## What this task involves
Could you return every line of the records below that contains the word "BitVec"?

## Input for this task

/-- A core stops at its boundary: its unretired operations are abandoned, and the stop cast is its newest one (R332, R358). -/
theorem coreStop_occurs {s : State} {c : CoreId} {gang : Bool} {since : Nat} (h : (s.core c).run.stop = .asked gang since)
    (hb : (s.abandonWait c).atBoundary c = true) : KeepsMemory s (.coreStop c) fun t =>
      (t.core c).run.stop = .saving gang (max since s.cycle) ∧ (∀ l : LaneId, (t.core c).store.ops[l] = []) ∧
      ∃ z, (t.core c).casts.head? = some z ∧ z.live = (t.core c).live ∧ z.cyc = s.cycle ∧ z.usable = true := by
  have he : exec (.coreStop c) s = execCoreStop c s := rfl
  rw [execCoreStop, h] at he
  simp only [hb, Bool.not_true, Bool.false_eq_true, if_false] at he
  obtain ⟨g, hg⟩ := s.abandonWait_eq c
  rw [hg] at he
  refine ⟨_, he, ?_, ?_⟩
  · refine (SameBytes.modFront s c g).trans (.trans (t := (s.modFront c g).park c) ⟨fun _ => rfl, fun _ _ _ => rfl⟩ (.modCore _ _ _ ?_))
    intro k b
    cases b <;> rfl
  · dsimp only
    rw [State.core_modCore]
    refine ⟨rfl, fun l => ?_, _, rfl, rfl, rfl, rfl⟩
    simp [Core.setStop, Core.abandonOps]

/-- What HBM reads as where a core's slot has been written (R334). -/
theorem slot_reads {s t : State} {c : CoreId} {a : Nat} {free : List Byte} (hf : free.length = 0xF0000 - 16)
    (ht : t.mem.hbm = ((s.core c).slotParts c s.ptime free).put s.mem.hbm a) :
    (t.peek a 1).1 = 0xC5 ∧ (t.peek (a + 1) 1).1 = c.val ∧ (t.peek (a + 2) 1).1 = (s.core c).regs.asid.toNat ∧
      (t.peek (a + 8) 8).1 = s.ptime % 2 ^ 64 ∧
      (∀ i : SReg, (t.peek (a + 0x1000 + 8 * i.val) 8).1 = ((s.front c).regs.s[i]).toNat) ∧
      (∀ i < 10, (t.peek (a + 0x2C000 + 8 * i) 8).1 = ((s.core c).live.walker.word i).toNat) ∧
      (∀ i < 2 ^ 22, t.mem.hbm.readByte (a + 0x0F0000 + i) = (s.core c).store.wb.readByte i) ∧
      (∀ i < 3 * 2 ^ 20, t.mem.hbm.readByte (a + 0x4F0000 + i) = (s.core c).store.ab.readByte i) ∧
      (∀ i < 2 ^ 20, t.mem.hbm.readByte (a + 0x7F0000 + i) = (s.core c).store.cb.readByte i) ∧
      (∀ b, b < a ∨ a + 0x8F0000 ≤ b → t.mem.hbm.readByte b = s.mem.hbm.readByte b) := by
  have hx := (s.core c).slotParts_sized c s.ptime hf
  have hpeek (b n : Nat) : (t.peek b n).1 = ofBytes (t.mem.hbm.bytes b n) := rfl
  have hbyte {i : Nat} (hi : i < 8) : (t.peek (a + i) 1).1 = ((s.core c).slotHeader c).toNat / 256 ^ i % 256 := by
    rw [hpeek, ofBytes_byte, ht, SlotParts.put_header hx _ _ hi]
    refine (congrArg BitVec.toNat (toBytes_getD _ _ hi)).trans (BitVec.toNat_ofNat ..)
  have hhdr := slotHeader_toNat c (s.core c)
  have := c.isLt
  have := (s.core c).regs.asid.isLt
  refine ⟨?_, ?_, ?_, ?_, fun i => ?_, fun i hi => ?_, fun i hi => ?_, fun i hi => ?_, fun i hi => ?_, fun b hb => ?_⟩
  · rw [← Nat.add_zero a, hbyte (by omega), hhdr]
    omega
  · rw [hbyte (by omega), hhdr]
    omega
  · rw [hbyte (by omega), hhdr]
    omega
  · rw [hpeek, ht, SlotParts.put_time hx, Core.slotParts, ofBytes_toBytes, BitVec.toNat_ofNat]
    omega
  · have hi : i.val < 1121 := by omega
    have hw := wordBytesOf_slice (s.core c).live.front.regs.slotWords (slotWords_length _ ▸ hi)
    rw [hpeek, ht, SlotParts.put_regs hx _ _ hi, Core.slotParts, hw, ofBytes_toBytes, slotWords_scalar]
    exact Nat.mod_eq_of_lt (BitVec.isLt _)
  · have hw := wordBytesOf_slice ((List.range 10).map (s.core c).live.walker.word) (j := i) (by simpa using hi)
    rw [hpeek, ht, SlotParts.put_walker hx _ _ hi, Core.slotParts, hw, ofBytes_toBytes, List.getElem_map, List.getElem_range]
    exact Nat.mod_eq_of_lt (BitVec.isLt _)
  · rw [ht, SlotParts.put_wb hx _ _ hi, Core.slotParts]
    dsimp only
    rw [Memory.getD_bytes _ _ (n := bufSize .wb) hi, Nat.zero_add]
  · rw [ht, SlotParts.put_ab hx _ _ hi, Core.slotParts]
    dsimp only
    rw [Memory.getD_bytes _ _ (n := bufSize .ab) hi, Nat.zero_add]
  · rw [ht, SlotParts.put_cb hx _ _ hi, Core.slotParts]
    dsimp only
    rw [Memory.getD_bytes _ _ (n := bufSize .cb) hi, Nat.zero_add]
  · rw [ht]
    exact SlotParts.put_outside hx _ _ hb

end Sys2Proof.Claims

end

section

/-! ## O48: saves and loads complete -/

namespace Sys2Proof.Machine

section loads
variable (s : State) (c : CoreId) (asid : Byte) (img : Core) (a : Nat)

/-- A word of a slot as HBM holds it. -/
def State.slotWord (s : State) (a i : Nat) : Word := BitVec.ofNat 64 (s.peek (a + 8 * i) 8).1

/-- The core k is c as a load leaves it: the registers, the walker's words and the buffers as the slot holds them, the rest as its image
kept it, and every cast the stop cast (R334, R335, R340). -/
structure State.Loads (s : State) (c : CoreId) (asid : Byte) (img : Core) (a : Nat) (k : Core) : Prop where
  stop : k.run.stop = .none
  asid : k.regs.asid = asid
  fe : k.regs.freeze.fe = ((s.peek a 8).1 / 2 ^ 25 % 2 == 1 || (s.core c).regs.freeze.fe)
  ce : k.regs.freeze.ce = ((s.peek a 8).1 / 2 ^ 25 / 2 % 2 == 1 || (s.core c).regs.freeze.ce)
  bw : k.regs.freeze.bw = ((s.peek a 8).1 / 2 ^ 25 / 4 % 2 == 1 || (s.core c).regs.freeze.bw)
  regs : k.live.front.regs = Regs.ofSlot (s.slotWord (a + 0x1000))
  walker : k.live.walker = Walker.ofSlot (s.slotWord (a + 0x2C000))
  pc : k.live.front.at_.pc = img.live.front.at_.pc
  rings : k.live.rings = img.live.rings
  misses : k.misses = []
  wb : k.store.wb = s.slotBuf (a + 0x0F0000) (bufSize .wb)
  ab : k.store.ab = s.slotBuf (a + 0x4F0000) (bufSize .ab)
  cb : k.store.cb = s.slotBuf (a + 0x7F0000) (bufSize .cb)
  casts : ∃ z : Cast, k.casts = List.replicate 4 z ∧ z.live.front.regs = k.live.front.regs ∧ z.live.rings = img.live.rings ∧
    (∀ x xs, img.casts = x :: xs → z.cyc = 0 ∧ z.ns = x.ns ∧ z.usable = x.usable) ∧ (img.casts = [] → z.usable = true)

theorem State.readSlot_loads : s.Loads c asid img a ((s.readSlot c asid img a).core c) := by
  unfold State.readSlot
  simp only [State.core_modCore, Core.setFront, Front.modAt, Live.renumber]
  refine ⟨rfl, rfl, rfl, rfl, rfl, rfl, rfl, rfl, rfl, rfl, ?_, ?_, ?_, _, rfl, ?_⟩
  · dsimp only
  · dsimp only
  · dsimp only
  cases h : img.casts with
  | nil => exact ⟨rfl, rfl, fun _ _ h => (List.cons_ne_nil _ _ h.symm).elim, fun _ => rfl⟩
  | cons x xs =>
    refine ⟨rfl, rfl, fun y ys h => ?_, fun h => (List.cons_ne_nil _ _ h).elim⟩
    cases h
    exact ⟨rfl, rfl, rfl⟩

/-- A load touches no memory and no partition. -/
theorem State.readSlot_mem : (s.readSlot c asid img a).mem = s.mem := rfl
theorem State.readSlot_pmapOf : (s.readSlot c asid img a).pmapOf c = s.pmapOf c := rfl

theorem State.ctxBusy_getLsbD (b : Bool) : ((s.ctxBusy c b).part (s.pmapOf c)).ctxBusy.getLsbD c.val = b :=
  (congrArg (fun x : Part => x.ctxBusy.getLsbD c.val) (s.part_modPart (s.pmapOf c) _)).trans (setBit_getLsbD ..)

theorem State.ctxBusy_ctxErr (b : Bool) : ((s.ctxBusy c b).part (s.pmapOf c)).ctxErr = (s.part (s.pmapOf c)).ctxErr :=
  congrArg (·.ctxErr) (s.part_modPart (s.pmapOf c) _)

theorem State.ctxError_getLsbD : ((s.ctxError c).part (s.pmapOf c)).ctxErr.getLsbD c.val = true :=
  (congrArg (fun x : Part => x.ctxErr.getLsbD c.val) (s.part_modPart (s.pmapOf c) _)).trans (setBit_getLsbD ..)

/-- What stands for the image of a slot that no save of this device wrote: a core at reset, at a free word (log 36). -/
def State.otherImage (s : State) : Core :=
  (Core.reset.setFront (Core.reset.live.front.modAt fun p => { p with pc := s.takeWord.1 })).image

theorem State.Loads.of_takeWord {k : Core} (h : s.takeWord.2.Loads c asid img a k) : s.Loads c asid img a k :=
  ⟨h.stop, h.asid, h.fe, h.ce, h.bw, h.regs, h.walker, h.pc, h.rings, h.misses, h.wb, h.ab, h.cb, h.casts⟩

theorem readByte_slotBuf {n i : Nat} (h : i < n) : (s.slotBuf a n).readByte i = s.mem.hbm.readByte (a + i) := by
  have hlen : (s.mem.hbm.bytes a n).length = n := Memory.bytes_length ..
  have hput := Memory.readByte_put_inside [] 0 (s.mem.hbm.bytes a n) (i := i) (by rw [hlen]; exact h)
  rw [Nat.zero_add] at hput
  exact hput.trans (Memory.getD_bytes _ _ h)

end loads

end Sys2Proof.Machine

namespace Sys2Proof.Claims

open Sys2Proof.Machine

section save
variable {s : State} {c : CoreId} {gang : Bool} {since : Nat} (h : (s.core c).run.stop = .saving gang since)
include h

theorem saveComplete_idle (hc : s.cycle < since + 36608) : Idles s (.saveComplete c) := by
  have he : exec (.saveComplete c) s = execSaveComplete c s := rfl
  rw [execSaveComplete, h] at he
  exact he.trans (if_pos hc)

/-- A save completes: the slot holds the context, and the save has left its set (R334, R335). -/
theorem saveComplete_occurs (hc : since + 36608 ≤ s.cycle) (ha : s.slotAddr (s.core c).regs.asid c + 0x8F0000 ≤ 2 ^ 39) :
    ∃ t free, exec (.saveComplete c) s = .next t ∧ free.length = 0xF0000 - 16 ∧ (t.core c).run.stop = .stopped ∧
      t.mem.hbm = ((s.core c).slotParts c s.ptime free).put s.mem.hbm (s.slotAddr (s.core c).regs.asid c) ∧
      (gang = false → (t.part (s.pmapOf c)).ctxBusy.getLsbD c.val = false) ∧
      (gang = true → (t.part (s.pmapOf c)).switch.saves = (s.part (s.pmapOf c)).switch.saves.filter (· ≠ c)) := by
  obtain ⟨free, m, is, n, hf, hw, hm⟩ := s.writeSlot_eq c ha
  have he : exec (.saveComplete c) s = execSaveComplete c s := rfl
  rw [execSaveComplete, h] at he
  have hc : ¬ s.cycle < since + saveCycles := not_lt.2 hc
  simp only [hw, if_neg hc] at he
  set w : State := { s with mem := m, images := is, free := n }
  have hstop : ((w.modCore c fun k => k.setStop .stopped).core c).run.stop = .stopped := by rw [State.core_modCore]; rfl
  cases gang with
  | true =>
    refine ⟨_, free, he, hf, hstop, hm, nofun, fun _ => ?_⟩
    have hp : (w.modCore c fun k => k.setStop .stopped).pmapOf c = s.pmapOf c := rfl
    rw [if_pos rfl] at he
    rw [hp, State.part_modPart]
    exact List.filter_congr fun x _ => Bool.eq_iff_iff.2 (by simp)
  | false =>
    refine ⟨_, free, he, hf, hstop, hm, fun _ => ?_, nofun⟩
    exact (w.modCore c fun k => k.setStop .stopped).ctxBusy_getLsbD c false

end save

## Written reply
    refine (congrArg BitVec.toNat (toBytes_getD _ _ hi)).trans (BitVec.toNat_ofNat ..)
  · rw [hpeek, ht, SlotParts.put_time hx, Core.slotParts, ofBytes_toBytes, BitVec.toNat_ofNat]
    exact Nat.mod_eq_of_lt (BitVec.isLt _)
    exact Nat.mod_eq_of_lt (BitVec.isLt _)
def State.slotWord (s : State) (a i : Nat) : Word := BitVec.ofNat 64 (s.peek (a + 8 * i) 8).1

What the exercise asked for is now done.